[Opendnssec-develop] OpenDNSSEC Project Management

John Dickinson jad at jadickinson.co.uk
Tue Jan 13 15:13:03 UTC 2009


On 13 Jan 2009, at 14:40, Roy Arends wrote:

> OpenDNSSECers,
>
> When I took the lead to manage this project, I had the assumption that
> most of the architecture design was done, and what needed to follow  
> was a
> simple implementation of the parts. My view was that this would be  
> done in
> two phases. The first phase was a simple proof of concept, with mostly
> existing tools. The second phase is a production version.

That's what I understood as well.

> The proof of concept is simply a nameserver running as slave for the
> incoming unsigned zone, and as a master for the outgoing signed  
> zone. The
> magic that causes the flip from unsigned to signed would be a regular
> running script that consults a database for the proper crypto-related
> data.
>
> I stand corrected.
>
> The necessity for IXFR, and the complexity that comes with it,  
> renders the
> proof of concept completely useless for the production version. This
> became clear during the discussions at NLNetLabs last month.
>
> To be clear: I still want the proof of concept (PoC) version, albeit
> without IXFR.

Sorry, I don't understand now what the PoC is going to be. Something  
like what is on the wiki or a "...nameserver running as slave for the  
incoming unsigned zone, and as a master for the outgoing signed zone."?

I know the nameserver version is something that we want, but I never  
realized that was what we were building as a PoC. In my mind the PoC  
was more for investigating how the bits would hang together, what data  
KASP would contain and what algorithms are needed for manipulating the  
KASP data and turning that in to signing operations.
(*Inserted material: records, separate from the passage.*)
theorem cxEret_carries {o : State} {s : State} {c : Nat} {x : W32} (h1 : Carries o s) : Carries1 o (cxEret s c x) :=
    by
  unfold cxEret
  exact pIte (P := Carries1 o) (Carries1.mk h1) (Carries1.mk (State.updThread_carries h1))

/-! ### PumpPorts -/

theorem State.yieldCe_carries {o : State} {s : State} {c : Nat} (h1 : Carries o s) : Carries o (State.yieldCe s c) :=
    by
  unfold State.yieldCe
  extract_lets +onlyGivenNames v1
  exact State.select_carries (State.makeReady_carries (State.leaveCe_carries h1))

theorem pmpYield_carries {o : State} {s : State} {c : Nat} (h1 : Carries o s) : Carries1 o (pmpYield s c) := by
  unfold pmpYield
  exact Carries1.mk (State.yieldCe_carries (State.startOp_carries h1))

theorem pmpWait_carries {o : State} {s : State} {c : Nat} {x : Nat} (h1 : Carries o s) : Carries1 o (pmpWait s c x) :=
    by
  unfold pmpWait
  extract_lets +onlyGivenNames v1
  extract_lets +onlyGivenNames v2
  extract_lets +onlyGivenNames v3
  extract_lets +onlyGivenNames v4
  extract_lets +onlyGivenNames v5
  refine pIte (P := Carries1 o) ?_ ?_
  · refine pIte (P := Carries1 o) ?_ ?_
    · exact pmpYield_carries h1
    · exact Carries1.mk (State.blockCe_carries (State.putOp_carries h1))
  · refine pIte (P := Carries1 o) ?_ ?_
    · exact Carries1.mk (State.startOp_carries (State.setDesc_carries h1))
    · exact Carries1.mk (State.blockCe_carries (State.putOp_carries h1))

theorem pmpPost_carries {o : State} {s : State} {c : Nat} {x : Nat} (h1 : Carries o s) : Carries1 o (pmpPost s c x) :=
    by
  unfold pmpPost
  extract_lets +onlyGivenNames v1
  refine pIte (P := Carries1 o) ?_ ?_
  · exact Carries1.mk (State.startOp_carries h1)
  · exact Carries1.mk (State.startOp_carries (State.post_carries h1))

theorem State.descWrite_carries {o : State} {s : State} {d : Nat} {n : Nat} {x : Nat} (h1 : Carries o s) : CarriesO o
    (State.descWrite s d n x) := by
  unfold State.descWrite
  extract_lets +onlyGivenNames v1
  split
  · rename_i x2
    extract_lets +onlyGivenNames v3
    extract_lets +onlyGivenNames v4
    exact pIte (P := CarriesO o) CarriesO.none (CarriesO.some (State.setEff_carries (State.setDesc_carries h1)))
  · rename_i x5
    refine pIte (P := CarriesO o) ?_ ?_
    · exact CarriesO.none
    · exact pIte (P := CarriesO o) (CarriesO.some (State.setDesc_carries h1)) (CarriesO.some h1)
  · rename_i x6 e7 e8
    exact CarriesO.some h1

theorem pmpDwr_carries {o : State} {s : State} {c : Nat} {x : Nat} (h1 : Carries o s) : Carries1 o (pmpDwr s c x) :=
    by
  unfold pmpDwr
  extract_lets +onlyGivenNames v1
  split
  · rename_i x2 e3
    exact Carries1.mk (State.startOp_carries h1)
  · rename_i x5 s6 e7
    have h8 := CarriesO.of (o := o) ?_ e7
    rotate_left
    · exact State.descWrite_carries h1
    exact Carries1.mk (State.startOp_carries h8)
The nameserver version would evolve from that and reuse the technology  
and ideas developed by building the PoC.

Regarding the nameserver version - I did a bit of thinking about that  
last year and came to the conclusion that it would be better to start  
with a nameserver and add signing than to start with a signer and add  
most of a nameserver to it. I came up with the following vague idea  
(the may be mis-understandings about how NSD works so feel free to put  
me right):

NSD already has the ability to fork a process to perform XFR. This  
process uses IPC to signal to the parent that new zone data needs  
reloading. How about adding a signer process to NSD and re-directing  
the IPC so that it goes to the signer and once any signatures are  
added a signal is sent to parent to trigger the reload. NSD also has  
the necessary timers needed to trigger refreshes of the zone.  
presumably these could be used to trigger re-signings and key rollover  
as well. This signer process might well use KASP in order to figure  
out what to do and when. Thus it would evolve from the PoC of  
OpenDNSSEC.

Are you or Stephen going to be calling into the meeting tomorrow?